The task: The answer must consist of every line from the entries that holds the word "rounding".
Exercise materials: Begin
-- ==== Sys2Proof/Machine/Accum.lean ====
section
/-! DEFINITION. The accumulator file (chapter 4): opens and chain links, promotions in the reference order, drains, and the
file's errors. -/

namespace Sys2Proof.Machine

open Sys2Proof

/-! ### Opening (R65, R74 to R76) -/

/-- The row counts of R75. -/
def shapeOk (m : Nat) : Bool := decide (m = 16 ∨ m = 32 ∨ m = 64 ∨ m = 128 ∨ m = 256 ∨ m = 512)

/-- Bytes an accumulation holds of the file (R75). -/
def fileBytes (f : AccFmt) (rows : Nat) : Nat := 128 * accBytes f * rows

/-- Bytes of the file in use by the tile's accumulations. -/
def bytesUsed (t : Tile) : Nat := t.accs.foldl (fun a p => if p.2.live then a + fileBytes p.2.fmt p.2.rows else a) 0

/-- Trackers in use. -/
def trackersUsed (t : Tile) : Nat := (t.accs.filter (fun p => p.2.live)).length

/-- The bytes and trackers a tile may hold open for its context (R75, R245). -/
def fileLimits (s : State) (tile : Nat) : Nat × Nat :=
  match (s.tile tile).owner with
  | some (w, c) => (Nat.min 327680 (s.ctx w c).accBudget, Nat.min 32 (s.ctx w c).trackers)
  | none => (327680, 32)

/-- A fresh accumulation, every element +0. -/
def freshAcc (a : OpenArgs) : Acc :=
  { (default : Acc) with
    live := true, mode := a.mode, size := a.size, fmt := a.fmt, rows := a.rows, blocks := a.blocks, kDim := a.kDim
    nDim := a.nDim, tile0 := a.tile0, matrix := a.matrix, outliers := a.outliers }

/-- Whether an instruction stream can name an accumulation at all: a tracker, a shape, a size and at least one block. -/
def openOk (a : OpenArgs) : Bool :=
  decide (a.tracker < 32) && shapeOk a.rows && decide (1 ≤ a.blocks) && (if sized a.mode then sizeOk a.size else decide (a.size = 0))

/-- A chain link taken over in place, with no rounding (R74). -/
def openLink (tile : Nat) (a : OpenArgs) (s : State) : State :=
  let p := tget (s.tile tile).accs a.tracker
  if 16 ≤ p.link + 1 then failTile s tile .kTooLong
  else if p.live ∧ p.mode = a.mode ∧ p.size = a.size ∧ p.fmt = a.fmt ∧ p.rows = a.rows ∧ p.closed ∧ p.blocks = 512 then
    let next : Acc :=
      { freshAcc a with
        link := p.link + 1, chained := true, sat := p.sat
        elems := p.elems.foldl (fun u e => tput u e.1 { e.2 with block := 0 }) [] }
    s.modTile tile (fun t => { t with accs := tput t.accs a.tracker next })
  else failTile s tile .modeMixed

/-- A first link opened at +0, where trackers and bytes allow; else it waits for a drain, or is refused (R76). -/
def openFirst (tile : Nat) (a : OpenArgs) (s : State) : State :=
  let t := s.tile tile
  let (maxBytes, maxTrackers) := fileLimits s tile
  if (tget t.accs a.tracker).live = false ∧ bytesUsed t + fileBytes a.fmt a.rows ≤ maxBytes ∧ trackersUsed t + 1 ≤ maxTrackers then
    s.modTile tile (fun t => { t with accs := tput t.accs a.tracker (freshAcc a), waiting := none })
  else if t.accs.any (fun p => p.2.live && p.2.closed) then s.modTile tile (fun t => { t with waiting := some a })
  else failTile s tile .accOvercommit

/-- ACC_OPEN: an accumulation or a chain link opens (R74 to R76); K must be a whole multiple of G or B (R41). -/
def accOpen (tile : Nat) (a : OpenArgs) (s : State) : State :=
  let t := s.tile tile
  if t.stopped || t.owner.isNone || t.waiting.isSome || !openOk a then s
  else if 512 < a.blocks then failTile s tile .kTooLong
  else if sized a.mode ∧ a.kDim % a.size ≠ 0 then failTile s tile .modeMixed
  else if a.chain then openLink tile a s
  else openFirst tile a s

/-- ACC_OPEN. -/
def execAccOpen (tile : Nat) (args : OpenArgs) (s : State) : Host.Outcome State Fault Refusal := onPart tile 136 s (accOpen tile args)

/-! ### Promotion (R68 to R73) -/

/-- The terms of one element in the block its accumulation has reached (R71). -/
def elemTerms (t : Tile) (a : Acc) (tracker row col : Nat) : List Term :=
  let e := tget a.elems (128 * row + col)
  t.terms.filter (fun x => decide (x.tracker = tracker ∧ x.row = row ∧ x.col = col ∧ x.block = 512 * a.link + e.block))

/-- The place of a term in its block: its unit, or, behind every unit, its place in the outlier list (R72). W4T's
sub-blocks form one unit (Table 4.2). -/
def termRank (m : Mode) (x : Term) : Nat :=
  match x.part with
  | .outlier i => 4 + i
  | _ => if m = .w4t then 0 else x.sub

/-- The rank that is next. -/
def nextRank (m : Mode) (l : List Term) : Nat := l.foldl (fun r x => Nat.min r (termRank m x)) 1000

/-- The terms of the next promotion. -/
def nextTerms (m : Mode) (l : List Term) : List Term := l.filter (fun x => decide (termRank m x = nextRank m l))

/-- The exact sum of a promotion's terms, Γ (R68). -/
def gamma (l : List Term) : Exact := l.foldl (fun g x => g.add x.value) Exact.zero

/-- A saturation count that stops at 2^32 − 1 (R69). -/
def satCount (n : Nat) (sat : Bool) : Nat := if sat then Nat.min (n + 1) (2 ^ 32 - 1) else n

/-- An accumulation with one promotion made on an element; `last` says that the element's block ends with it. It closes
when every element has had its last block (R78). -/
def promoteAcc (a : Acc) (key : Nat) (g : Exact) (last : Bool) (closing : Nat) : Acc :=
  let e := tget a.elems key
  let r := promote a.fmt e.bits g
  let block := if last then e.block + 1 else e.block
  let done := if last ∧ block = a.blocks then a.done + 1 else a.done
  { a with
    elems := tput a.elems key { bits := r.bits, block := block, idx := if last then 0 else e.idx + 1 }
    sat := satCount a.sat r.sat, done := done
    closed := decide (done = 128 * a.rows), closedAt := if done = 128 * a.rows then closing else a.closedAt }

/-- The next promotion of an element of a tile, if its accumulation waits for terms it has (R69 to R72). -/
def promoteTile (t : Tile) (tracker row col : Nat) : Option Tile :=
  let a := tget t.accs tracker
  let l := elemTerms t a tracker row col
  if !a.live || a.closed || decide (a.rows ≤ row) || decide (128 ≤ col) || decide (l = []) then none
  else
    let now := nextTerms a.mode l
    let b := promoteAcc a (128 * row + col) (gamma now) (decide (now.length = l.length)) t.closings
    some { t with accs := tput t.accs tracker b, terms := t.terms.filter (fun x => !(now.contains x))
                  closings := if b.closed then t.closings + 1 else t.closings }

/-- PROMOTION: the next unit sum or outlier term of an element is added with one rounding (R69 to R72); the read of the
element may correct a single-bit error (R84). -/
def promotion (tile tracker row col : Nat) (corrected : Bool) (s : State) : State :=
  match promoteTile (s.tile tile) tracker row col with
  | none => s
  | some t =>
    let s := s.modTile tile (fun _ => t)
    if corrected then tileCorrected s tile else s

/-- PROMOTION. -/
def execPromotion (tile tracker row col : Nat) (corrected : Bool) (s : State) : Host.Outcome State Fault Refusal :=
  onPart tile 136 s (promotion tile tracker row col corrected)

/-! ### Draining (R78 to R80) -/

/-- A context's base in the tile store (R244). -/
def regionBase (x : Ctx) : Nat := x.granule * 32768

/-- The save area of a context (R245). -/
def saveAreaBytes (x : Ctx) : Nat := 17728 + x.accBudget + 64 * x.trackers

/-- The program space of a context, in bytes: its region less the save area at its top (R244, R245). -/
def programSpace (x : Ctx) : Nat := x.region * 32768 - saveAreaBytes x

/-- The scaled element a drain writes: the exact product rounded once (R79). -/
def drainValue (f : AccFmt) (bf16 : Bool) (acc : Nat) (scale : W32) : Rounded :=
  roundExact (if bf16 then 7 else 23) ((fpValue (accFrac f) acc).mul (fp32Value scale))

/-- The columns of a drain: those below N (R78). -/
def drainCols (a : Acc) : List Nat := (List.range 128).filter (fun c => decide (a.tile0 + c < a.nDim))

/-- The drain scale of a row: 1 where the drain names none (R79). -/
def rowScale (d : DrainArgs) (row : Nat) : W32 :=
  match d.scales with
  | none => 0x3F800000
  | some l => l[row]?.getD 0

/-- The elements a drain writes: row, column and value, in row-major order. -/
def drained (a : Acc) (d : DrainArgs) : List (Nat × Nat × Rounded) :=
  (List.range a.rows).flatMap (fun r =>
    (drainCols a).map (fun c => (r, c, drainValue a.fmt d.bf16 (tget a.elems (128 * r + c)).bits (rowScale d r))))

/-- The byte a drain's element starts at: rows of 512 bytes in FP32 and 256 in BF16 (R78). -/
def drainAddr (base : Nat) (bf16 : Bool) (row col : Nat) : Nat :=
  if bf16 then base + 256 * row + 2 * col else base + 512 * row + 4 * col

/-- The rows of a drain written into a memory. -/
def drainRows (m : Mem) (base : Nat) (bf16 : Bool) (l : List (Nat × Nat × Rounded)) : Mem :=
  l.foldl (fun m x => mstore m (drainAddr base bf16 x.1 x.2.1) (leBytes (if bf16 then 2 else 4) x.2.2.bits)) m

/-- Counts added to the current bank of a tag of a wing; tag 0 is unwatched (R118, R120, R122). -/
def countTag (s : State) (w tag : Nat) (b : Bank) : State :=
  if tag = 0 ∨ 1023 < tag then s
  else
    let add (x y : Nat) : Nat := satAdd x y
    s.modWing w (fun x => { x with watch := tmod x.watch tag (fun e =>
      let c : Bank := { written := add e.cur.written b.written, zero := add e.cur.zero b.zero
                        saturated := add e.cur.saturated b.saturated, nan := add e.cur.nan b.nan
                        accSat := add e.cur.accSat b.accSat }
      let top := 2 ^ 64 - 1
      { e with cur := c, full := e.full || decide (c.written = top ∨ c.zero = top ∨ c.saturated = top ∨ c.nan = top ∨ c.accSat = top) }) })

/-- The counts of a drain (R80). -/
def drainCounts (a : Acc) (l : List (Nat × Nat × Rounded)) : Bank :=
  { written := l.length, zero := (l.filter (fun x => decide (x.2.2.bits = 0))).length
    saturated := (l.filter (fun x => x.2.2.sat)).length, nan := (l.filter (fun x => x.2.2.nan)).length, accSat := a.sat }

/-- BF16 bits of an exact value rounded once to nearest even. -/
def toBf16 (x : Exact) : Nat := (roundExact 7 x).bits

/-- One gradient element drained (R153): the step's first drain writes the value times 2^k; a later one first rounds to
FP32, then adds what stands there and rounds to BF16. -/
def gradientElem (f : AccFmt) (acc : Nat) (first : Bool) (k : Nat) (old : BitVec 16) : Rounded :=
  let kScale : Exact := .num 1 k
  let v := (fpValue (accFrac f) acc).mul kScale
  if first then roundExact 7 v else roundExact 7 ((bf16Value old).add (fpValue 23 (roundExact 23 v).bits))

/-- A drain into a gradient object's segment: A's rows column by column, as the layout of R139 has them. -/
def gradientDrain (a : Acc) (base : Nat) (first : Bool) (k : Nat) (m : Mem) : List (Nat × Nat × Rounded) × Mem :=
  (List.range a.rows).foldl (fun acc r =>
    (drainCols a).foldl (fun acc c =>
      let at_ := base + 2 * (r * a.nDim + a.tile0 + c)
      let old : BitVec 16 := BitVec.ofNat 16 (leNat (mload acc.2 at_ 2))
      let v := gradientElem a.fmt (tget a.elems (128 * r + c)).bits first k old
      (acc.1 ++ [(r, c, v)], mstore acc.2 at_ (leBytes 2 v.bits))) acc) ([], m)

/-- Whether an accumulation may drain now: closed, and no other that closed before it, or with it and in a lower tracker,
waits (R78). The order among drains already issued is theirs. -/
def mayDrain (t : Tile) (tracker : Nat) : Bool := (tget t.accs tracker).live && (tget t.accs tracker).closed

/-- A waiting open retried once a drain has freed room (R76). -/
def retryOpen (tile : Nat) (s : State) : State :=
  match (s.tile tile).waiting with
  | some a => openFirst tile a s
  | none => s

/-- A drain's flag set (R106), its tracker freed. -/
def drainEnd (tile tracker : Nat) (flag : Option Nat) (s : State) : State :=
  retryOpen tile (s.modTile tile (fun t =>
    { t with accs := terase t.accs tracker
             engine := match flag with
               | some f => { t.engine with flags := t.engine.flags ||| 2 ^ (f % 16) }
               | none => t.engine }))

/-- DRAIN: a closed accumulation leaves as a tensor (R78 to R80), or as a gradient (R153). A drain beyond the context's
program space writes nothing and ends the pass with VEC_RANGE (R90, R244). -/
def drain (tile : Nat) (d : DrainArgs) (s : State) : State :=
  let t := s.tile tile
  match t.owner with
  | none => s
  | some (w, c) =>
    let a := tget t.accs d.tracker
    if t.stopped || !mayDrain t d.tracker || decide (1023 < d.tag) then s
    else match d.dest with
      | .tile addr =>
        let x := s.ctx w c
        if programSpace x < addr + (if d.bf16 then 256 else 512) * a.rows then failTile s tile .vecRange
        else
          let l := drained a d
          let s := s.modTile tile (fun t => { t with store := drainRows t.store (regionBase x + addr) d.bf16 l })
          drainEnd tile d.tracker d.flag (countTag s w d.tag (drainCounts a l))
      | .gradient object offset first k =>
        let (l, m) := gradientDrain a offset first k (s.obj object).content
        drainEnd tile d.tracker d.flag (countTag (s.modObj object (fun o => { o with content := m })) w d.tag (drainCounts a l))

/-! ### Errors (R84) -/

/-- ACC_ECC_ERROR: a single-bit error is corrected and counted; a double-bit one stops the tile, discards the open
accumulations and ends the pass with ACC_ECC (R84). -/
def accEccError (tile : Nat) (corrected : Bool) (s : State) : State :=
  if (s.tile tile).accs = [] then s
  else if corrected then tileCorrected s tile
  else
    let place := atTile s tile
    let s := markChanged (s.modTile tile (fun t => { t with accs := [], terms := [], uncorrected := wrapAdd t.uncorrected 1 })) 1 tile
    tileSuspect (failTile s tile .accEcc) tile place

/-- ACC_ECC_ERROR. -/
def execAccEccError (tile : Nat) (corrected : Bool) (s : State) : Host.Outcome State Fault Refusal :=
  onPart tile 136 s (accEccError tile corrected)

end Sys2Proof.Machine
end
Exercise materials: End
Result:
/-- A chain link taken over in place, with no rounding (R74). -/
/-- PROMOTION: the next unit sum or outlier term of an element is added with one rounding (R69 to R72); the read of the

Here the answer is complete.